There is a door at Mount Vernon Place that is wide open right now. It is a large hole that has been cut by the construction crew as part of the renovation work. There is currently nothing covering the hole. In fact, the church seems rather open (once you get inside the fence) to people, animals, or birds. It appears that anyone could walk right inside. Someone has been visiting our church all summer after moving here from the Northwest. She came to Mount Vernon Place by accident. She intended to visit a church a few blocks over, but she could not find a single door that was unlocked. It was Sunday morning, but the doors of the church were locked. Either the security guard had stepped away or someone failed to completely unlock the doors. She was locked outside. As a result, she walked down the street and found an unlocked door at Mount Vernon Place, and she has since become part of our worshipping community.
As a church, are we better at locking doors or making them appear as though anyone can walk inside? Are our doors locked or unlocked? Are people coming hoping to find an unlocked door and then being turned away only to go to another place - perhaps not even a church?
Fridays are my day off at the church. And while I recognize that the purpose of Sabbath is to rest and worship, I often find myself doing different things around the house and in the neighborhood. And, grocery shopping is something I normally do on Friday mornings.
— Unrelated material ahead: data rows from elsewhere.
/-- What resumeHeld leaves. -/
@[simp] theorem resumeHeld_frame (s : State) :
    (resumeHeld s).pending = s.pending ∧ (resumeHeld s).resetLow = s.resetLow ∧
    (resumeHeld s).cb = s.cb ∧ (resumeHeld s).master = s.master ∧
    (resumeHeld s).backplane = s.backplane ∧ (resumeHeld s).port = s.port ∧
    (resumeHeld s).noticeReq = s.noticeReq ∧ (resumeHeld s).planReq = s.planReq ∧
    (resumeHeld s).plan = s.plan ∧ (resumeHeld s).transport = s.transport ∧
    (resumeHeld s).transit = s.transit ∧ (resumeHeld s).stations = s.stations ∧
    (resumeHeld s).pockets = s.pockets ∧ (resumeHeld s).sweep = s.sweep ∧
    (resumeHeld s).retire = s.retire ∧ (resumeHeld s).cmd = s.cmd ∧
    (resumeHeld s).notice = s.notice := by
  simp [resumeHeld]

/-- What stopFilling leaves. -/
@[simp] theorem stopFilling_frame (s : State) :
    (stopFilling s).pending = s.pending ∧ (stopFilling s).resetLow = s.resetLow ∧
    (stopFilling s).cb = s.cb ∧ (stopFilling s).master = s.master ∧
    (stopFilling s).backplane = s.backplane ∧ (stopFilling s).noticeReq = s.noticeReq ∧
    (stopFilling s).planReq = s.planReq ∧ (stopFilling s).plan = s.plan ∧
    (stopFilling s).transport = s.transport ∧ (stopFilling s).transit = s.transit ∧
    (stopFilling s).stations = s.stations ∧ (stopFilling s).pockets = s.pockets ∧
    (stopFilling s).sweep = s.sweep ∧ (stopFilling s).retire = s.retire ∧
    (stopFilling s).cmd = s.cmd ∧ (stopFilling s).notice = s.notice := by
  simp [stopFilling]

/-- What chainStopFilling leaves. -/
@[simp] theorem chainStopFilling_frame (s : State) :
    (chainStopFilling s).pending = s.pending ∧ (chainStopFilling s).resetLow = s.resetLow ∧
    (chainStopFilling s).cb = s.cb ∧ (chainStopFilling s).master = s.master ∧
    (chainStopFilling s).backplane = s.backplane ∧ (chainStopFilling s).planReq = s.planReq ∧
    (chainStopFilling s).plan = s.plan ∧ (chainStopFilling s).transport = s.transport ∧
    (chainStopFilling s).transit = s.transit ∧ (chainStopFilling s).stations = s.stations ∧
    (chainStopFilling s).pockets = s.pockets ∧ (chainStopFilling s).retire = s.retire := by
  unfold chainStopFilling
  split <;> simp

/-- What chainTurnOff leaves. -/
@[simp] theorem chainTurnOff_frame (s : State) :
    (chainTurnOff s).pending = s.pending ∧ (chainTurnOff s).resetLow = s.resetLow ∧
    (chainTurnOff s).cb = s.cb ∧ (chainTurnOff s).master = s.master ∧
    (chainTurnOff s).backplane = s.backplane ∧ (chainTurnOff s).planReq = s.planReq ∧
    (chainTurnOff s).plan = s.plan ∧ (chainTurnOff s).transport = s.transport ∧
    (chainTurnOff s).transit = s.transit ∧ (chainTurnOff s).stations = s.stations ∧
    (chainTurnOff s).pockets = s.pockets ∧ (chainTurnOff s).sweep = s.sweep ∧
    (chainTurnOff s).retire = s.retire ∧ (chainTurnOff s).cmd = s.cmd := by
  simp [chainTurnOff]

/-- What flushFilling leaves. -/
@[simp] theorem flushFilling_frame (s : State) :
    (flushFilling s).pending = s.pending ∧ (flushFilling s).resetLow = s.resetLow ∧
    (flushFilling s).cb = s.cb ∧ (flushFilling s).master = s.master ∧
    (flushFilling s).backplane = s.backplane ∧ (flushFilling s).port = s.port ∧
    (flushFilling s).noticeReq = s.noticeReq ∧ (flushFilling s).planReq = s.planReq ∧
    (flushFilling s).plan = s.plan ∧ (flushFilling s).transport = s.transport ∧
    (flushFilling s).transit = s.transit ∧ (flushFilling s).stations = s.stations ∧
    (flushFilling s).pockets = s.pockets ∧ (flushFilling s).sweep = s.sweep ∧
    (flushFilling s).retire = s.retire ∧ (flushFilling s).cmd = s.cmd ∧
    (flushFilling s).notice = s.notice := by
  unfold flushFilling
  split
  · simp
  · split <;> simp

/-- What acceptLoad leaves. -/
@[simp] theorem acceptLoad_frame (arg : BitVec 24) (s : State) :
    (acceptLoad arg s).pending = s.pending ∧ (acceptLoad arg s).resetLow = s.resetLow ∧
    (acceptLoad arg s).cb = s.cb ∧ (acceptLoad arg s).master = s.master ∧
    (acceptLoad arg s).backplane = s.backplane ∧ (acceptLoad arg s).port = s.port ∧
    (acceptLoad arg s).noticeReq = s.noticeReq ∧ (acceptLoad arg s).chainReq = s.chainReq ∧
    (acceptLoad arg s).transport = s.transport ∧ (acceptLoad arg s).transit = s.transit ∧
    (acceptLoad arg s).stations = s.stations ∧ (acceptLoad arg s).pockets = s.pockets ∧
    (acceptLoad arg s).chain = s.chain ∧ (acceptLoad arg s).retire = s.retire ∧
    (acceptLoad arg s).notice = s.notice := by
  simp [acceptLoad]

/-- What applyLayout leaves. -/
@[simp] theorem applyLayout_frame (l : Layout) (rs : List PocketRecord) (s : State) :
    (applyLayout l rs s).pending = s.pending ∧ (applyLayout l rs s).resetLow = s.resetLow ∧
    (applyLayout l rs s).cb = s.cb ∧ (applyLayout l rs s).master = s.master ∧
    (applyLayout l rs s).backplane = s.backplane ∧ (applyLayout l rs s).chainReq = s.chainReq ∧
    (applyLayout l rs s).planReq = s.planReq ∧ (applyLayout l rs s).transport = s.transport ∧
    (applyLayout l rs s).sweep = s.sweep ∧ (applyLayout l rs s).chain = s.chain ∧
    (applyLayout l rs s).retire = s.retire ∧ (applyLayout l rs s).cmd = s.cmd := by
  simp [applyLayout]

/-- What placeLayout leaves. -/
@[simp] theorem placeLayout_frame (ld : Load) (l : Layout) (s : State) :
    (placeLayout ld l s).pending = s.pending ∧ (placeLayout ld l s).resetLow = s.resetLow ∧
    (placeLayout ld l s).cb = s.cb ∧ (placeLayout ld l s).master = s.master ∧
    (placeLayout ld l s).backplane = s.backplane ∧ (placeLayout ld l s).chainReq = s.chainReq ∧
    (placeLayout ld l s).planReq = s.planReq ∧ (placeLayout ld l s).sweep = s.sweep ∧
    (placeLayout ld l s).chain = s.chain ∧ (placeLayout ld l s).retire = s.retire ∧
    (placeLayout ld l s).cmd = s.cmd := by
  unfold placeLayout
  split <;> simp

/-- What completeLoadWith leaves. -/
@[simp] theorem completeLoadWith_frame (ld : Load) (l : Layout) (p : Params) (s : State) :
    (completeLoadWith ld l p s).pending = s.pending ∧
    (completeLoadWith ld l p s).resetLow = s.resetLow ∧ (completeLoadWith ld l p s).cb = s.cb ∧
    (completeLoadWith ld l p s).master = s.master ∧
    (completeLoadWith ld l p s).backplane = s.backplane ∧
    (completeLoadWith ld l p s).chainReq = s.chainReq ∧
    (completeLoadWith ld l p s).planReq = s.planReq ∧
    (completeLoadWith ld l p s).sweep = s.sweep ∧ (completeLoadWith ld l p s).chain = s.chain ∧
    (completeLoadWith ld l p s).retire = s.retire := by
  simp [completeLoadWith]

/-- What blockPassed leaves. -/
@[simp] theorem blockPassed_frame (ld : Load) (s : State) :
    (blockPassed ld s).pending = s.pending ∧ (blockPassed ld s).resetLow = s.resetLow ∧
    (blockPassed ld s).cb = s.cb ∧ (blockPassed ld s).master = s.master ∧
    (blockPassed ld s).backplane = s.backplane ∧ (blockPassed ld s).chainReq = s.chainReq ∧
    (blockPassed ld s).sweep = s.sweep ∧ (blockPassed ld s).chain = s.chain ∧
    (blockPassed ld s).retire = s.retire := by
  unfold blockPassed
  split
  · split <;> simp
  · simp

/-- What checkLayoutBlock leaves. -/
@[simp] theorem checkLayoutBlock_frame (ld : Load) (bs : List Byte) (s : State) :
    (checkLayoutBlock ld bs s).pending = s.pending ∧
    (checkLayoutBlock ld bs s).resetLow = s.resetLow ∧ (checkLayoutBlock ld bs s).cb = s.cb ∧
    (checkLayoutBlock ld bs s).master = s.master ∧
    (checkLayoutBlock ld bs s).backplane = s.backplane ∧
    (checkLayoutBlock ld bs s).chainReq = s.chainReq ∧
    (checkLayoutBlock ld bs s).sweep = s.sweep ∧ (checkLayoutBlock ld bs s).chain = s.chain ∧
    (checkLayoutBlock ld bs s).retire = s.retire := by
  simp only [checkLayoutBlock]
  split
  · simp
  · split <;> simp

/-- What checkParamBlock leaves. -/
@[simp] theorem checkParamBlock_frame (ld : Load) (l : Layout) (bs : List Byte) (s : State) :
    (checkParamBlock ld l bs s).pending = s.pending ∧
    (checkParamBlock ld l bs s).resetLow = s.resetLow ∧ (checkParamBlock ld l bs s).cb = s.cb ∧
    (checkParamBlock ld l bs s).master = s.master ∧
    (checkParamBlock ld l bs s).backplane = s.backplane ∧
    (checkParamBlock ld l bs s).chainReq = s.chainReq ∧
    (checkParamBlock ld l bs s).sweep = s.sweep ∧ (checkParamBlock ld l bs s).chain = s.chain ∧
    (checkParamBlock ld l bs s).retire = s.retire := by
  unfold checkParamBlock
  split <;> simp

/-- What checkPocketBlock leaves. -/
@[simp] theorem checkPocketBlock_frame (ld : Load) (l : Layout) (j : Nat) (bs : List Byte) (s : State) :
    (checkPocketBlock ld l j bs s).pending = s.pending ∧
    (checkPocketBlock ld l j bs s).resetLow = s.resetLow ∧
    (checkPocketBlock ld l j bs s).cb = s.cb ∧ (checkPocketBlock ld l j bs s).master = s.master ∧
    (checkPocketBlock ld l j bs s).backplane = s.backplane ∧
    (checkPocketBlock ld l j bs s).chainReq = s.chainReq ∧
    (checkPocketBlock ld l j bs s).sweep = s.sweep ∧
    (checkPocketBlock ld l j bs s).chain = s.chain ∧
    (checkPocketBlock ld l j bs s).retire = s.retire := by
  unfold checkPocketBlock
  split <;> simp

/-- What checkRuleBlock leaves. -/
@[simp] theorem checkRuleBlock_frame (ld : Load) (l : Layout) (p : Params) (j : Nat) (bs : List Byte) (s : State) :
    (checkRuleBlock ld l p j bs s).pending = s.pending ∧
    (checkRuleBlock ld l p j bs s).resetLow = s.resetLow ∧
    (checkRuleBlock ld l p j bs s).cb = s.cb ∧ (checkRuleBlock ld l p j bs s).master = s.master ∧
    (checkRuleBlock ld l p j bs s).backplane = s.backplane ∧
    (checkRuleBlock ld l p j bs s).chainReq = s.chainReq ∧
    (checkRuleBlock ld l p j bs s).sweep = s.sweep ∧
    (checkRuleBlock ld l p j bs s).chain = s.chain ∧
    (checkRuleBlock ld l p j bs s).retire = s.retire := by
  unfold checkRuleBlock
  split <;> simp

/-- What checkPayload leaves. -/
@[simp] theorem checkPayload_frame (ld : Load) (bs : List Byte) (s : State) :
    (checkPayload ld bs s).pending = s.pending ∧ (checkPayload ld bs s).resetLow = s.resetLow ∧
    (checkPayload ld bs s).cb = s.cb ∧ (checkPayload ld bs s).master = s.master ∧
    (checkPayload ld bs s).backplane = s.backplane ∧
    (checkPayload ld bs s).chainReq = s.chainReq ∧ (checkPayload ld bs s).sweep = s.sweep ∧
    (checkPayload ld bs s).chain = s.chain ∧ (checkPayload ld bs s).retire = s.retire := by
  unfold checkPayload
  split
  · split <;> simp
  all_goals simp

/-- What checkBlock leaves. -/
@[simp] theorem checkBlock_frame (ld : Load) (s : State) :
    (checkBlock ld s).pending = s.pending ∧ (checkBlock ld s).resetLow = s.resetLow ∧
    (checkBlock ld s).cb = s.cb ∧ (checkBlock ld s).master = s.master ∧
    (checkBlock ld s).backplane = s.backplane ∧ (checkBlock ld s).chainReq = s.chainReq ∧
    (checkBlock ld s).sweep = s.sweep ∧ (checkBlock ld s).chain = s.chain ∧
    (checkBlock ld s).retire = s.retire := by
  simp only [checkBlock]
  split
  · simp
  · split <;> simp

/-- What planWord leaves. -/
@[simp] theorem planWord_frame (ld : Load) (d : Word) (s : State) :
    (planWord ld d s).pending = s.pending ∧ (planWord ld d s).resetLow = s.resetLow ∧
    (planWord ld d s).cb = s.cb ∧ (planWord ld d s).master = s.master ∧
    (planWord ld d s).backplane = s.backplane ∧ (planWord ld d s).chainReq = s.chainReq ∧
    (planWord ld d s).sweep = s.sweep ∧ (planWord ld d s).chain = s.chain ∧
    (planWord ld d s).retire = s.retire := by
  simp only [planWord]
  split <;> simp

/-- What planAnswer leaves. -/
@[simp] theorem planAnswer_frame (a : MemAnswer) (s : State) :
    (planAnswer a s).pending = s.pending ∧ (planAnswer a s).resetLow = s.resetLow ∧
    (planAnswer a s).cb = s.cb ∧ (planAnswer a s).master = s.master ∧
    (planAnswer a s).backplane = s.backplane ∧ (planAnswer a s).chainReq = s.chainReq ∧
    (planAnswer a s).sweep = s.sweep ∧ (planAnswer a s).chain = s.chain ∧
    (planAnswer a s).retire = s.retire := by
  unfold planAnswer
  split
  · split <;> simp
  · simp

/-- What abortLoad leaves. -/
@[simp] theorem abortLoad_frame (s : State) :
    (abortLoad s).pending = s.pending ∧ (abortLoad s).resetLow = s.resetLow ∧
    (abortLoad s).cb = s.cb ∧ (abortLoad s).master = s.master ∧
    (abortLoad s).backplane = s.backplane ∧ (abortLoad s).chainReq = s.chainReq ∧
    (abortLoad s).transport = s.transport ∧ (abortLoad s).stations = s.stations ∧
    (abortLoad s).sweep = s.sweep ∧ (abortLoad s).chain = s.chain ∧
    (abortLoad s).retire = s.retire := by
  unfold abortLoad
  split <;> simp

/-- What blockWrite leaves. -/
@[simp] theorem blockWrite_frame (c : BlockCause) (a : Word) (m : MasterNo) (e : Enables) (s : State) :
    (blockWrite c a m e s).pending = s.pending ∧ (blockWrite c a m e s).resetLow = s.resetLow ∧
    (blockWrite c a m e s).cb = s.cb ∧ (blockWrite c a m e s).master = s.master ∧
    (blockWrite c a m e s).port = s.port ∧ (blockWrite c a m e s).chainReq = s.chainReq ∧
    (blockWrite c a m e s).planReq = s.planReq ∧ (blockWrite c a m e s).plan = s.plan ∧
    (blockWrite c a m e s).transport = s.transport ∧ (blockWrite c a m e s).transit = s.transit ∧
    (blockWrite c a m e s).stations = s.stations ∧ (blockWrite c a m e s).pockets = s.pockets ∧
    (blockWrite c a m e s).sweep = s.sweep ∧ (blockWrite c a m e s).chain = s.chain ∧
    (blockWrite c a m e s).retire = s.retire ∧ (blockWrite c a m e s).cmd = s.cmd := by
  simp [blockWrite]

/-- What gateEffect leaves. -/
@[simp] theorem gateEffect_frame (slot : BitVec 8) (m : MasterNo) (s : State) :
    (gateEffect slot m s).pending = s.pending ∧ (gateEffect slot m s).resetLow = s.resetLow ∧
    (gateEffect slot m s).cb = s.cb ∧ (gateEffect slot m s).master = s.master ∧
    (gateEffect slot m s).backplane = s.backplane ∧ (gateEffect slot m s).port = s.port ∧
    (gateEffect slot m s).planReq = s.planReq ∧ (gateEffect slot m s).plan = s.plan ∧
    (gateEffect slot m s).stations = s.stations ∧ (gateEffect slot m s).sweep = s.sweep ∧
    (gateEffect slot m s).cmd = s.cmd := by
  unfold gateEffect
  split <;> simp
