-- ==== Sys2Proof/Laws/Effects.lean ====
section
/-! SUPPORT. What the shared operations write: equality of states field by field, the notices that an event raises, and the effects of the acknowledgments and levels. -/

namespace Sys2Proof.Machine

/-- Two states with the same fields are the same state. -/
theorem State.eq_of_fields {s t : State} (h1 : s.pending = t.pending)
    (h2 : s.resetLow = t.resetLow) (h3 : s.cb = t.cb) (h4 : s.master = t.master)
    (h5 : s.backplane = t.backplane) (h6 : s.port = t.port) (h7 : s.noticeReq = t.noticeReq)
    (h8 : s.chainReq = t.chainReq) (h9 : s.planReq = t.planReq) (h10 : s.plan = t.plan)
    (h11 : s.transport = t.transport) (h12 : s.transit = t.transit)
    (h13 : s.stations = t.stations) (h14 : s.pockets = t.pockets) (h15 : s.sweep = t.sweep)
    (h16 : s.chain = t.chain) (h17 : s.retire = t.retire) (h18 : s.cmd = t.cmd)
    (h19 : s.notice = t.notice) : s = t := by
  cases s; cases t; simp_all

/-! ### The notices of an event (R161) -/

/-- The registers that NoticeRegistersKept keeps, one by one. -/
theorem State.NoticeRegistersKept.fields {s t : State} (h : s.NoticeRegistersKept t) :
    t.notice.mask = s.notice.mask ∧ t.notice.memory = s.notice.memory ∧
    t.notice.guard = s.notice.guard ∧ t.notice.badIndex = s.notice.badIndex ∧
    t.notice.ringFault = s.notice.ringFault ∧ t.notice.producer = s.notice.producer ∧
    t.notice.consumer = s.notice.consumer ∧ t.notice.mode = s.notice.mode ∧
    t.notice.armed = s.notice.armed ∧ t.notice.attn = s.notice.attn := by
  unfold State.NoticeRegistersKept at h
  refine ⟨?_, ?_, ?_, ?_, ?_, ?_, ?_, ?_, ?_, ?_⟩ <;> rw [← h]

/-- NoticeRegistersKept from its registers. -/
theorem State.NoticeRegistersKept.of_fields {s t : State}
    (h1 : t.notice.mask = s.notice.mask) (h2 : t.notice.memory = s.notice.memory)
    (h3 : t.notice.guard = s.notice.guard) (h4 : t.notice.badIndex = s.notice.badIndex)
    (h5 : t.notice.ringFault = s.notice.ringFault)
    (h6 : t.notice.producer = s.notice.producer)
    (h7 : t.notice.consumer = s.notice.consumer) (h8 : t.notice.mode = s.notice.mode)
    (h9 : t.notice.armed = s.notice.armed) (h10 : t.notice.attn = s.notice.attn) :
    s.NoticeRegistersKept t := by
  unfold State.NoticeRegistersKept
  dsimp only
  rw [h1, h2, h3, h4, h5, h6, h7, h8, h9, h10]

/-- Raising no notice leaves the FIFO. -/
@[simp] theorem State.queued_nil (s : State) : s.queued [] = s.notice.fifo := by
  simp [State.queued]

/-- What is queued depends on the FIFO, the mask and the position counter alone. -/
theorem State.queued_congr {s t : State} (hf : t.notice.fifo = s.notice.fifo)
    (hm : t.notice.mask = s.notice.mask) (hp : t.transport.position = s.transport.position)
    (ns : List Notice) : t.queued ns = s.queued ns := by
  have hs : t.stamp = s.stamp := by
    funext n
    simp [State.stamp, hp]
  simp [State.queued, hf, hm, hs]

/-- Two runs of notices in one event are queued as one. -/
theorem State.queued_append {s t : State} {ns : List Notice}
    (hf : t.notice.fifo = s.queued ns) (hm : t.notice.mask = s.notice.mask)
    (hp : t.transport.position = s.transport.position) (ms : List Notice) :
    t.queued ms = s.queued (ns ++ ms) := by
  have hs : t.stamp = s.stamp := by
    funext n
    simp [State.stamp, hp]
  simp only [State.queued, hm, hs]
  rw [hf]
  simp only [State.queued, List.filter_append, List.map_append, List.take_append,
    List.append_assoc, List.length_append, List.length_take, List.length_map]
  congr 3
  omega

/-- What is dropped depends on the FIFO's length and the mask alone. -/
theorem State.dropped_congr {s t : State} (hf : t.notice.fifo = s.notice.fifo)
    (hm : t.notice.mask = s.notice.mask) (ns : List Notice) : t.dropped ns = s.dropped ns := by
  simp [State.dropped, hf, hm]

@[simp] theorem State.dropped_nil (s : State) : s.dropped [] = 0 := by simp [State.dropped]

/-- The notices dropped in two parts of one event. -/
theorem State.dropped_append {s t : State} {ns : List Notice}
    (hf : t.notice.fifo = s.queued ns) (hm : t.notice.mask = s.notice.mask)
    (ms : List Notice) : s.dropped (ns ++ ms) = s.dropped ns + t.dropped ms := by
  simp only [State.dropped, hf, hm, State.queued, List.filter_append, List.length_append,
    List.length_take, List.length_map]
  omega

/-- The FIFO only grows while notices are raised, so it is as it was at the end only if it was between. -/
theorem State.queued_eq_fifo {s t : State} {ns ms : List Notice}
    (hf : t.notice.fifo = s.queued ns) (h : t.queued ms = s.notice.fifo) :
    t.notice.fifo = s.notice.fifo := by
  have hl := congrArg List.length h
  simp only [State.queued, hf, List.length_append] at hl
  rw [hf, State.queued, List.eq_nil_of_length_eq_zero (l := List.take _ _) (by omega),
    List.append_nil]

/-- Nothing of the notice unit, nor what governs it, has changed. -/
theorem State.Raised.refl {s t : State} (hn : t.notice = s.notice)
    (hp : t.transport.position = s.transport.position) (hr : t.noticeReq = s.noticeReq)
    (hl : t.plan.layout = s.plan.layout) : s.Raised t [] where
  fifo := by simp [hn]
  lostCount := by simp [hn]
  lost := by simp [hn]
  began := fun _ _ _ _ _ _ _ hne => absurd (by rw [hn]) hne
  stood := fun _ => ⟨by rw [hn], hr⟩
  kept := by
    unfold State.NoticeRegistersKept
    rw [hn]
  position := hp
  layout := hl

/-- The notices of two parts of one event. -/
theorem State.Raised.trans {s t u : State} {ns ms : List Notice} (h1 : s.Raised t ns)
    (h2 : t.Raised u ms) : s.Raised u (ns ++ ms) := by
  have f1 := h1.kept.fields
  have f2 := h2.kept.fields
  have hgrow : u.notice.fifo = s.notice.fifo → t.notice.fifo = s.notice.fifo := fun h =>
    State.queued_eq_fifo h1.fifo (h2.fifo.symm.trans h)
  refine ⟨?_, ?_, ?_, ?_, ?_, ?_, h2.position.trans h1.position, h2.layout.trans h1.layout⟩
  · rw [h2.fifo, State.queued_append h1.fifo f1.1 h1.position]
  · rw [h2.lostCount, h1.lostCount, State.dropped_append h1.fifo f1.1]
    omega
  · rw [h2.lost, h1.lost, State.dropped_append h1.fifo f1.1, Bool.or_assoc]
    congr 1
    rw [← Bool.decide_or]
    exact decide_eq_decide.2 Nat.add_pos_iff_pos_or_pos.symm
  · intro l h rest hl hf hroom hw hne hu
    have hl' : t.plan.layout = some l := h1.layout.trans hl
    have hf' : t.notice.ringFault = false := by simp_all
    have hroom' : (t.notice.producer + 1) % l.noticeSize ≠ t.notice.consumer := by
      rw [f1.2.2.2.2.2.1, f1.2.2.2.2.2.2.1]
      exact hroom
    by_cases ht : t.notice.fifo = s.notice.fifo
    · have hs := h1.stood (.inr (.inr ht))
      have := h2.began l h rest hl' hf' hroom' (hs.1.trans hw) (by rw [ht]; exact hne) hu
      rw [f1.2.2.2.2.2.1] at this
      exact this
    · cases hq : t.notice.fifo with
      | nil =>
        refine absurd ?_ ht
        have hl := congrArg List.length h1.fifo
        rw [hq, State.queued, List.length_append] at hl
        rw [hq]
        exact (List.eq_nil_of_length_eq_zero (by simp at hl; omega)).symm
      | cons h' rest' =>
        have hb := h1.began l h' rest' hl hf hroom hw ht hq
        have hs := h2.stood (.inr (.inl (by rw [hb.1]; simp)))
        have hh : h' = h := by
          have := h2.fifo
          rw [hu, State.queued, hq] at this
          simp only [List.cons_append, List.cons.injEq] at this
          exact this.1.symm
        subst hh
        exact ⟨hs.1.trans hb.1, hs.2.trans hb.2⟩
  · intro h
    have h' : (∀ l, t.plan.layout = some l → t.notice.ringFault = true ∨
        (t.notice.producer + 1) % l.noticeSize = t.notice.consumer) ∨
        s.notice.writing ≠ none ∨ u.notice.fifo = s.notice.fifo := by
      rw [h1.layout, f1.2.2.2.2.1, f1.2.2.2.2.2.1, f1.2.2.2.2.2.2.1]
      exact h
    have hs := h1.stood (by
      rcases h with h | h | h
      · exact .inl h
      · exact .inr (.inl h)
      · exact .inr (.inr (hgrow h)))
    have ht := h2.stood (by
      rcases h' with h | h | h
      · exact .inl h
      · exact .inr (.inl (by rw [hs.1]; exact h))
      · exact .inr (.inr (h.trans (hgrow h).symm)))
    exact ⟨ht.1.trans hs.1, ht.2.trans hs.2⟩
  · apply State.NoticeRegistersKept.of_fields <;> simp_all

/-- What presenting a notice word writes in the notice unit: its progress alone. -/
theorem noticePump_notice (s : State) :
    { (noticePump s).notice with writing := s.notice.writing } = s.notice := by
  unfold noticePump presentNoticeWord
  split
  · split <;> simp [State.presentNotice]
  · rfl

@[simp] theorem noticePump_transport (s : State) : (noticePump s).transport = s.transport := by
  simp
There is a Giant Food Store up the street, and the sale advertisement for Giant now starts on Fridays. As a result, the store is not always easy to navigate on Fridays. Yes, the produce aisles are well stocked. And, I can always find the foods that are on sale before they are sold out. However, I have to navigate my cart around the large carts that the Giant employees are using to stock the shelves. And, while I know the Giant employees are doing their job - trying to be helpful, the Giant employees sometimes leave the carts in such a way that no one else can get through the aisle. They sometimes stand around laughing instead of helping other customers. I have even noticed the managers having a long discussion the middle of the aisle, unaware of how they were blocking the aisle from the full use of customers.

I wonder how often we in the church do these things...

I wonder how often we block the aisles, preventing someone from truly navigating the waters of faith, worship and spirituality. I wonder how often our efforts to keep the shelves stocked with "things we have always done" prohibits others from experiencing the Living God. I wonder how many times others have been turned aside because the people on the inside were standing around talking, unaware of the person who is begging for someone to speak to her or sit by her. And, I wonder how our actions can lead others to believe that they are not welcome - that the doors of the church are locked to them - because of who they are, what they have done, what they have failed to do, who they have loved, who they have failed to love, or even what they are wearing.

There is a door that is wide open at Mount Vernon Place. This door will not be kept wide open for long, however. As the construction project moves along, it will be filled and covered.

However, I hope we will do whatever we can to make sure that the doors of our church are always wide open to all kinds of people - to everyone in our neighborhood - the homeless man who sits outside, the woman who awakes from the grate where she has been sleeping, the people who work as attorneys across the street, the young adults who are trying to decide whether to take a long run or come to church on Sunday, the people who have always been there, the people who are amazed that they have actually come to church, the people who are filled with faith, and the people who are filled with doubt.

May our door be open. May the space be wide open for all people to come and experience the presence of our Living God. Amen.